Where in the data does the word "fusewrOp" appear? Find those lines and copy them.

### EXTRACTED INFORMATION

theorem clockTick_keepsL {r s : State} (h : Keeps r s) : KeepsL r (clockTick s) := by
  have z : s.clk.sft < 2000 → 0 < 2000 := fun _ => by decide
  unfold clockTick
  dsimp only
  split
  · have m : ∀ n, s.clk.fidx < 50 → (n + 1) % 50 < 50 := fun n _ => Nat.mod_lt _ (by decide)
    refine KeepsL.trans (b := _) ?_ (Keeps.weak (logPut_keeps Keeps.refl))
    split
    · exact ⟨h.pending, fun x => ⟨⟨(h.legal x).ram, (h.legal x).store, m _ (h.legal x).index, z (h.legal x).tick,
        (h.legal x).log, (h.legal x).hist, (h.legal x).tags⟩, (h.legal x).back⟩⟩
    · refine KeepsL.trans (b := _) ?_ (Keeps.weak (setF_keeps Keeps.refl))
      exact ⟨h.pending, fun x => ⟨⟨(h.legal x).ram, (h.legal x).store, m _ (h.legal x).index, z (h.legal x).tick,
        (h.legal x).log, (h.legal x).hist, (h.legal x).tags⟩, (h.legal x).back⟩⟩
  · exact Keeps.updClk (p := s.sup) (fun _ => Nat.mod_lt _ (by decide)) z h

theorem boundaryTick_keeps {r : State} {jumped : Bool} {s : State} (h : Keeps r s) : Keeps r (boundaryTick jumped s) := by
  unfold boundaryTick
  repeat' (first
    | with_reducible assumption
    | with_reducible refine modFlt_keeps ?_ ?_ ?_
    | with_reducible exact Or.inl rfl
    | with_reducible rfl
    | ((try lift_lets -underBinder); intro x; refine (fun (hx : Keeps r x) => ?_) ?_; clear_value x; on_goal 2 => subst x)
    | ((try lift_lets -underBinder); intro x; subst x)
    | split
    | with_reducible refine Keeps.upd rfl rfl rfl rfl rfl rfl rfl rfl rfl ?_)

theorem firstFrame_keepsL {r s : State} (h : Keeps r s) : KeepsL r (firstFrame s) := by
  unfold firstFrame
  extract_lets c0 p0 s0 s1
  have h0 : KeepsL r s0 :=
    Keeps.updClk (fun _ => by show (0 : Nat) < 50; decide) (fun _ => by show (0 : Nat) < 2000; decide) h
  clear_value s0
  refine h0.trans (Keeps.weak ?_)
  clear h0 h c0 p0
  have h1 : Keeps s0 s1 := Keeps.fold (fun _ _ g => raise'_keeps g) Keeps.refl
  clear_value s1
  split
  extract_lets s2 six s3 s4 s5 s6
  have h2 : Keeps s0 s2 := Keeps.ite (putMarker_keeps h1) h1
  clear_value s2
  have h3 : Keeps s0 s3 := modSup_keeps rfl h2
  clear_value s3
  have h4 : Keeps s0 s4 := logPut_keeps h3
  clear_value s4
  have h5 : Keeps s0 s5 := Keeps.ite (wdgHardStart_keeps (setF_keeps h4)) h4
  clear_value s5
  have h6 : Keeps s0 s6 := chgFirst_keeps h5
  clear_value s6
  exact Keeps.ite h6 (Keeps.fold (fun _ _ g => startEngine_keeps g) h6)

theorem driveLevel_keeps {r : State} {s : State} (h : Keeps r s) : Keeps r (driveLevel s) := by
  unfold driveLevel
  repeat' (first
    | with_reducible assumption
    | with_reducible refine setF_keeps ?_
    | with_reducible rfl
    | ((try lift_lets -underBinder); intro x; refine (fun (hx : Keeps r x) => ?_) ?_; clear_value x; on_goal 2 => subst x)
    | ((try lift_lets -underBinder); intro x; subst x)
    | split
    | with_reducible refine Keeps.upd rfl rfl rfl rfl rfl rfl rfl rfl rfl ?_)

theorem hsqFirst_keeps {r : State} {sets : List Nat} {s : State} (h : Keeps r s) : Keeps r (hsqFirst sets s) := by
  unfold hsqFirst
  repeat' (first
    | with_reducible assumption
    | with_reducible refine modSup_keeps ?_ ?_
    | with_reducible refine setF_keeps ?_
    | with_reducible refine chgEnter_keeps ?_
    | with_reducible rfl
    | ((try lift_lets -underBinder); intro x; refine (fun (hx : Keeps r x) => ?_) ?_; clear_value x; on_goal 2 => subst x)
    | ((try lift_lets -underBinder); intro x; subst x)
    | split
    | with_reducible refine Keeps.upd rfl rfl rfl rfl rfl rfl rfl rfl rfl ?_)

theorem fswLive_keeps {r : State} {sets : List Nat} {s : State} (h : Keeps r s) : Keeps r (fswLive sets s) := by
  unfold fswLive
  repeat' (first
    | with_reducible assumption
    | with_reducible rfl
    | ((try lift_lets -underBinder); intro x; refine (fun (hx : Keeps r x) => ?_) ?_; clear_value x; on_goal 2 => subst x)
    | ((try lift_lets -underBinder); intro x; subst x)
    | split
    | with_reducible refine Keeps.upd rfl rfl rfl rfl rfl rfl rfl rfl rfl ?_)

theorem enLive_keeps {r : State} {sets : List Nat} {s : State} (h : Keeps r s) : Keeps r (enLive sets s) := by
  unfold enLive
  repeat' (first
    | with_reducible assumption
    | with_reducible refine softRestart_keeps ?_
    | with_reducible rfl
    | ((try lift_lets -underBinder); intro x; refine (fun (hx : Keeps r x) => ?_) ?_; clear_value x; on_goal 2 => subst x)
    | ((try lift_lets -underBinder); intro x; subst x)
    | split
    | with_reducible refine Keeps.upd rfl rfl rfl rfl rfl rfl rfl rfl rfl ?_)

theorem frameRegs_keeps {r : State} {o : FrameObs} {s : State} (h : Keeps r s) : Keeps r (frameRegs o s) := by
  unfold frameRegs
  repeat' (first
    | with_reducible assumption
    | with_reducible refine setF_keeps ?_
    | with_reducible refine imbTick_keeps ?_
    | with_reducible refine forN_keeps (fun _ _ _ => ?_) ?_
    | with_reducible rfl
    | ((try lift_lets -underBinder); intro x; refine (fun (hx : Keeps r x) => ?_) ?_; clear_value x; on_goal 2 => subst x)
    | ((try lift_lets -underBinder); intro x; subst x)
    | split
    | with_reducible refine Keeps.upd rfl rfl rfl rfl rfl rfl rfl rfl rfl ?_)

theorem grazeOpen_keeps {r : State} {s : State} (h : Keeps r s) : Keeps r (grazeOpen s) := by
  unfold grazeOpen
  repeat' (first
    | with_reducible assumption
    | with_reducible refine grazeTick_keeps ?_
    | with_reducible rfl
    | ((try lift_lets -underBinder); intro x; refine (fun (hx : Keeps r x) => ?_) ?_; clear_value x; on_goal 2 => subst x)
    | ((try lift_lets -underBinder); intro x; subst x)
    | split
    | with_reducible refine Keeps.upd rfl rfl rfl rfl rfl rfl rfl rfl rfl ?_)

theorem frameTickOp_keepsL {r s : State} {o : FrameObs} (h : Keeps r s) : KeepsL r (frameTickOp o s) := by
  unfold frameTickOp
  split
  · exact h.weak
  · lift_lets -underBinder
    intro first old ended str fixed s1 sets s2 s3 s4 s5 req s6 s7
    have h1 : Keeps r s1 := modFlt_keeps (Or.inl rfl) (Or.inl rfl) (parTick_keeps (chgSums_keeps (shedTick_keeps h)))
    clear_value s1
    have h2 : Keeps r s2 := keepCount_keeps (fswLive_keeps (copyLive_keeps h1))
    clear_value s2
    have h3 : Keeps r s3 :=
      Keeps.ite h2 (Keeps.fold (fun _ _ g => modEng_keeps g) (Keeps.fold (fun _ _ g => overrun_keeps g) (idleCount_keeps h2)))
    clear_value s3
    have h4 : KeepsL r s4 := by
      show KeepsL r (if first then firstFrame s3 else clockTick s3)
      split <;> [exact firstFrame_keepsL h3; exact clockTick_keepsL h3]
    clear_value s4
    refine h4.trans (Keeps.weak ?_)
    have h5 : Keeps s4 s5 := boundaryTick_keeps Keeps.refl
    clear_value s5
    have h6 : Keeps s4 s6 := frameRegs_keeps (adcTick_keeps (enLive_keeps (hsqFirst_keeps h5)))
    clear_value s6
    have h7 : Keeps s4 s7 := hubTick_keeps (lnkTick_keeps h6)
    clear_value s7
    exact driveLevel_keeps (tmrTick_keeps (applyGofs_keeps (grazeOpen_keeps (thermTick_keeps (chgFrame_keeps
      (impTick_keeps (chgTick_keeps h7)))))))

theorem engineReleaseOp_keeps {r s : State} (h : Keeps r s) : Keeps r (engineReleaseOp s) := by
  unfold engineReleaseOp
  split
  · exact h
  · dsimp only
    refine Keeps.fold (fun t e g => ?_) (Keeps.updSft rfl (fun x => max_lt (by decide) x) rfl h)
    repeat' (first
      | with_reducible assumption
      | with_reducible refine modEng_keeps ?_
      | split)

theorem superframeOp_keeps {r : State} {s : State} (h : Keeps r s) : Keeps r (superframeOp s) := by
  unfold superframeOp
  repeat' (first
    | with_reducible assumption
    | with_reducible refine chgSuper_keeps ?_
    | with_reducible refine grazeSuper_keeps ?_
    | with_reducible refine applyFsw_keeps ?_
    | with_reducible rfl
    | ((try lift_lets -underBinder); intro x; refine (fun (hx : Keeps r x) => ?_) ?_; clear_value x; on_goal 2 => subst x)
    | ((try lift_lets -underBinder); intro x; subst x)
    | split
    | with_reducible refine Keeps.upd rfl rfl rfl rfl rfl rfl rfl rfl rfl ?_)

theorem idleFawnOp_keeps {r : State} {s : State} (h : Keeps r s) : Keeps r (idleFawnOp s) := by
  unfold idleFawnOp
  repeat' (first
    | with_reducible assumption
    | with_reducible refine fawnEnter_keeps ?_
    | with_reducible rfl
    | ((try lift_lets -underBinder); intro x; refine (fun (hx : Keeps r x) => ?_) ?_; clear_value x; on_goal 2 => subst x)
    | ((try lift_lets -underBinder); intro x; subst x)
    | split
    | with_reducible refine Keeps.upd rfl rfl rfl rfl rfl rfl rfl rfl rfl ?_)
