-- ==== Sys2Proof/Laws/KeepsExtInstr.lean ====
section
/-!
SUPPORT. What the operations of Machine/ExtInstr.lean keep: the queue, and the legality of the state.
-/

namespace Sys2Proof.Machine

open Sys2Proof

set_option linter.unusedTactic false
set_option linter.unreachableTactic false
set_option linter.unusedVariables false

theorem cpushInstr_keeps {r : State} {e : EngId} {b : BitVec 26} {s : State} (h : Keeps r s) : Keeps r (cpushInstr e b s) := by
  unfold cpushInstr
  repeat' (first
    | with_reducible assumption
    | with_reducible refine fin_keeps ?_
    | with_reducible refine seqPush_keeps ?_
    | with_reducible rfl
    | ((try lift_lets -underBinder); intro x; refine (fun (hx : Keeps r x) => ?_) ?_; clear_value x; on_goal 2 => subst x)
    | ((try lift_lets -underBinder); intro x; subst x)
    | split
    | with_reducible refine Keeps.upd rfl rfl rfl rfl rfl rfl rfl rfl rfl ?_)

theorem cpopInstr_keeps {r : State} {e : EngId} {b : BitVec 26} {s : State} (h : Keeps r s) : Keeps r (cpopInstr e b s) := by
  unfold cpopInstr
  repeat' (first
    | with_reducible assumption
    | with_reducible refine fin_keeps ?_
    | with_reducible refine seqPop_keeps ?_
    | with_reducible rfl
    | ((try lift_lets -underBinder); intro x; refine (fun (hx : Keeps r x) => ?_) ?_; clear_value x; on_goal 2 => subst x)
    | ((try lift_lets -underBinder); intro x; subst x)
    | split
    | with_reducible refine Keeps.upd rfl rfl rfl rfl rfl rfl rfl rfl rfl ?_)

theorem putLevel_keeps {r : State} {pkc lvl : Bool} {s : State} (h : Keeps r s) : Keeps r (putLevel pkc lvl s) := by
  unfold putLevel
  repeat' (first
    | with_reducible assumption
    | with_reducible rfl
    | ((try lift_lets -underBinder); intro x; refine (fun (hx : Keeps r x) => ?_) ?_; clear_value x; on_goal 2 => subst x)
    | ((try lift_lets -underBinder); intro x; subst x)
    | split
    | with_reducible refine Keeps.upd rfl rfl rfl rfl rfl rfl rfl rfl rfl ?_)

theorem pinrInstr_keeps {r : State} {e : EngId} {b : BitVec 26} {lvl : Bool} {s : State} (h : Keeps r s) : Keeps r
    (pinrInstr e b lvl s) := by
  unfold pinrInstr
  repeat' (first
    | with_reducible assumption
    | with_reducible refine putLevel_keeps ?_
    | with_reducible refine fin_keeps ?_
    | with_reducible rfl
    | ((try lift_lets -underBinder); intro x; refine (fun (hx : Keeps r x) => ?_) ?_; clear_value x; on_goal 2 => subst x)
    | ((try lift_lets -underBinder); intro x; subst x)
    | split
    | with_reducible refine Keeps.upd rfl rfl rfl rfl rfl rfl rfl rfl rfl ?_)

end Sys2Proof.Machine
end

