theorem hostArmOp_keeps {r : State} {via : Option (List Byte)} {s : State} (h : Keeps r s) : Keeps r (hostArmOp via s) := by
  unfold hostArmOp
  repeat' (first
    | with_reducible assumption
    | with_reducible refine armOp_keeps ?_
    | ((with_reducible refine confirmOp_keeps (fun _ _ => ?_) ?_) <;> try dsimp -zeta only)
    | with_reducible rfl
    | ((try lift_lets -underBinder); intro x; refine (fun (hx : Keeps r x) => ?_) ?_; clear_value x; on_goal 2 => subst x)
    | ((try lift_lets -underBinder); intro x; subst x)
    | split
    | with_reducible refine Keeps.upd rfl rfl rfl rfl rfl rfl rfl rfl rfl ?_)

theorem hostDisarmOp_keeps {r : State} {via : Option (List Byte)} {s : State} (h : Keeps r s) : Keeps r (hostDisarmOp via s)
    := by
  unfold hostDisarmOp
  repeat' (first
    | with_reducible assumption
    | with_reducible refine disarmOp_keeps ?_
    | ((with_reducible refine confirmOp_keeps (fun _ _ => ?_) ?_) <;> try dsimp -zeta only)
    | with_reducible rfl
    | ((try lift_lets -underBinder); intro x; refine (fun (hx : Keeps r x) => ?_) ?_; clear_value x; on_goal 2 => subst x)
    | ((try lift_lets -underBinder); intro x; subst x)
    | split
    | with_reducible refine Keeps.upd rfl rfl rfl rfl rfl rfl rfl rfl rfl ?_)

theorem hostFawnOp_keeps {r : State} {via : Option (List Byte)} {s : State} (h : Keeps r s) : Keeps r (hostFawnOp via s) := by
  unfold hostFawnOp
  repeat' (first
    | with_reducible assumption
    | with_reducible refine fawnOp_keeps ?_
    | ((with_reducible refine confirmOp_keeps (fun _ _ => ?_) ?_) <;> try dsimp -zeta only)
    | with_reducible rfl
    | ((try lift_lets -underBinder); intro x; refine (fun (hx : Keeps r x) => ?_) ?_; clear_value x; on_goal 2 => subst x)
    | ((try lift_lets -underBinder); intro x; subst x)
    | split
    | with_reducible refine Keeps.upd rfl rfl rfl rfl rfl rfl rfl rfl rfl ?_)

theorem hostFawnExitOp_keeps {r : State} {args : List Byte} {s : State} (h : Keeps r s) : Keeps r (hostFawnExitOp args s) := by
  unfold hostFawnExitOp
  repeat' (first
    | with_reducible assumption
    | ((with_reducible refine confirmOp_keeps (fun _ _ => ?_) ?_) <;> try dsimp -zeta only)
    | with_reducible refine fawnExitReq_keeps ?_
    | with_reducible refine fawnExitReq_keeps_eq ?_ (by assumption)
    | with_reducible rfl
    | ((try lift_lets -underBinder); intro x; refine (fun (hx : Keeps r x) => ?_) ?_; clear_value x; on_goal 2 => subst x)
    | ((try lift_lets -underBinder); intro x; subst x)
    | split
    | with_reducible refine Keeps.upd rfl rfl rfl rfl rfl rfl rfl rfl rfl ?_)

theorem fusewrOp_keeps {r : State} {args : List Byte} {mv : Nat} {s : State} (h : Keeps r s) : Keeps r (fusewrOp args mv s)
    := by
  unfold fusewrOp
  repeat' (first
    | with_reducible assumption
    | ((with_reducible refine hostWr_keeps (fun _ _ _ => ?_) ?_) <;> try dsimp -zeta only)
    | with_reducible refine notify_keeps ?_
    | with_reducible refine modSup_keeps ?_ ?_
    | with_reducible rfl
    | ((try lift_lets -underBinder); intro x; refine (fun (hx : Keeps r x) => ?_) ?_; clear_value x; on_goal 2 => subst x)
    | ((try lift_lets -underBinder); intro x; subst x)
    | split
    | with_reducible refine Keeps.upd rfl rfl rfl rfl rfl rfl rfl rfl rfl ?_)

theorem fuseDoneOp_keepsL {r s : State} {back : Nat} (h : Keeps r s) : KeepsL r (fuseDoneOp back s) := by
  unfold fuseDoneOp
  split
  · exact h.weak
  · refine h.weak.trans (KeepsL.trans (b := _) ?_ (Keeps.weak (notify_keeps (wr_keeps (setF_keeps Keeps.refl)))))
    exact ⟨rfl, fun x => ⟨⟨x.ram, x.store, x.index, x.tick, x.log, x.hist, x.tags⟩, x.back⟩⟩

theorem notifyFail_keeps {r : State} {s : State} (h : Keeps r s) : Keeps r (notifyFail s) := by
  unfold notifyFail
  repeat' (first
    | with_reducible assumption
    | with_reducible refine modHst_keeps ?_
    | with_reducible refine incSat_keeps ?_
    | with_reducible refine setF_keeps ?_
    | with_reducible rfl
    | ((try lift_lets -underBinder); intro x; refine (fun (hx : Keeps r x) => ?_) ?_; clear_value x; on_goal 2 => subst x)
    | ((try lift_lets -underBinder); intro x; subst x)
    | split
    | with_reducible refine Keeps.upd rfl rfl rfl rfl rfl rfl rfl rfl rfl ?_)

theorem notifyFree_keeps {r : State} {s : State} (h : Keeps r s) : Keeps r (notifyFree s) := by
  unfold notifyFree
  repeat' (first
    | with_reducible assumption
    | with_reducible refine busFreed_keeps ?_
    | with_reducible rfl
    | ((try lift_lets -underBinder); intro x; refine (fun (hx : Keeps r x) => ?_) ?_; clear_value x; on_goal 2 => subst x)
    | ((try lift_lets -underBinder); intro x; subst x)
    | split
    | with_reducible refine Keeps.upd rfl rfl rfl rfl rfl rfl rfl rfl rfl ?_)

theorem notifyRecover_keeps {r : State} {recov : Bool} {s : State} (h : Keeps r s) : Keeps r (notifyRecover recov s) := by
  unfold notifyRecover
  repeat' (first
    | with_reducible assumption
    | with_reducible refine setF_keeps ?_
    | with_reducible rfl
    | ((try lift_lets -underBinder); intro x; refine (fun (hx : Keeps r x) => ?_) ?_; clear_value x; on_goal 2 => subst x)
    | ((try lift_lets -underBinder); intro x; subst x)
    | split
    | with_reducible refine Keeps.upd rfl rfl rfl rfl rfl rfl rfl rfl rfl ?_)

theorem notifyRun_keeps {r : State} {recov : Bool} {ev : NotifyEv} {s : State} (h : Keeps r s) : Keeps r (notifyRun recov ev
    s) := by
  unfold notifyRun
  repeat' (first
    | with_reducible assumption
    | with_reducible refine notifyRecover_keeps ?_
    | with_reducible refine modHst_keeps ?_
    | with_reducible refine incWrap_keeps ?_
    | with_reducible refine setF_keeps ?_
    | with_reducible refine notifyFail_keeps ?_
    | with_reducible refine incSat_keeps ?_
    | with_reducible refine raise'_keeps ?_
    | with_reducible refine notifyFree_keeps ?_
    | with_reducible rfl
    | ((try lift_lets -underBinder); intro x; refine (fun (hx : Keeps r x) => ?_) ?_; clear_value x; on_goal 2 => subst x)
    | ((try lift_lets -underBinder); intro x; subst x)
    | split
    | with_reducible refine Keeps.upd rfl rfl rfl rfl rfl rfl rfl rfl rfl ?_)

theorem hostNotifyOp_keeps {r : State} {recov : Bool} {ev : NotifyEv} {s : State} (h : Keeps r s) : Keeps r (hostNotifyOp
    recov ev s) := by
  unfold hostNotifyOp
  repeat' (first
    | with_reducible assumption
    | with_reducible refine notifyRun_keeps ?_
    | with_reducible rfl
    | ((try lift_lets -underBinder); intro x; refine (fun (hx : Keeps r x) => ?_) ?_; clear_value x; on_goal 2 => subst x)
    | ((try lift_lets -underBinder); intro x; subst x)
    | split
    | with_reducible refine Keeps.upd rfl rfl rfl rfl rfl rfl rfl rfl rfl ?_)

######

WRITTEN SOLUTION:
theorem fusewrOp_keeps {r : State} {args : List Byte} {mv : Nat} {s : State} (h : Keeps r s) : Keeps r (fusewrOp args mv s)
  unfold fusewrOp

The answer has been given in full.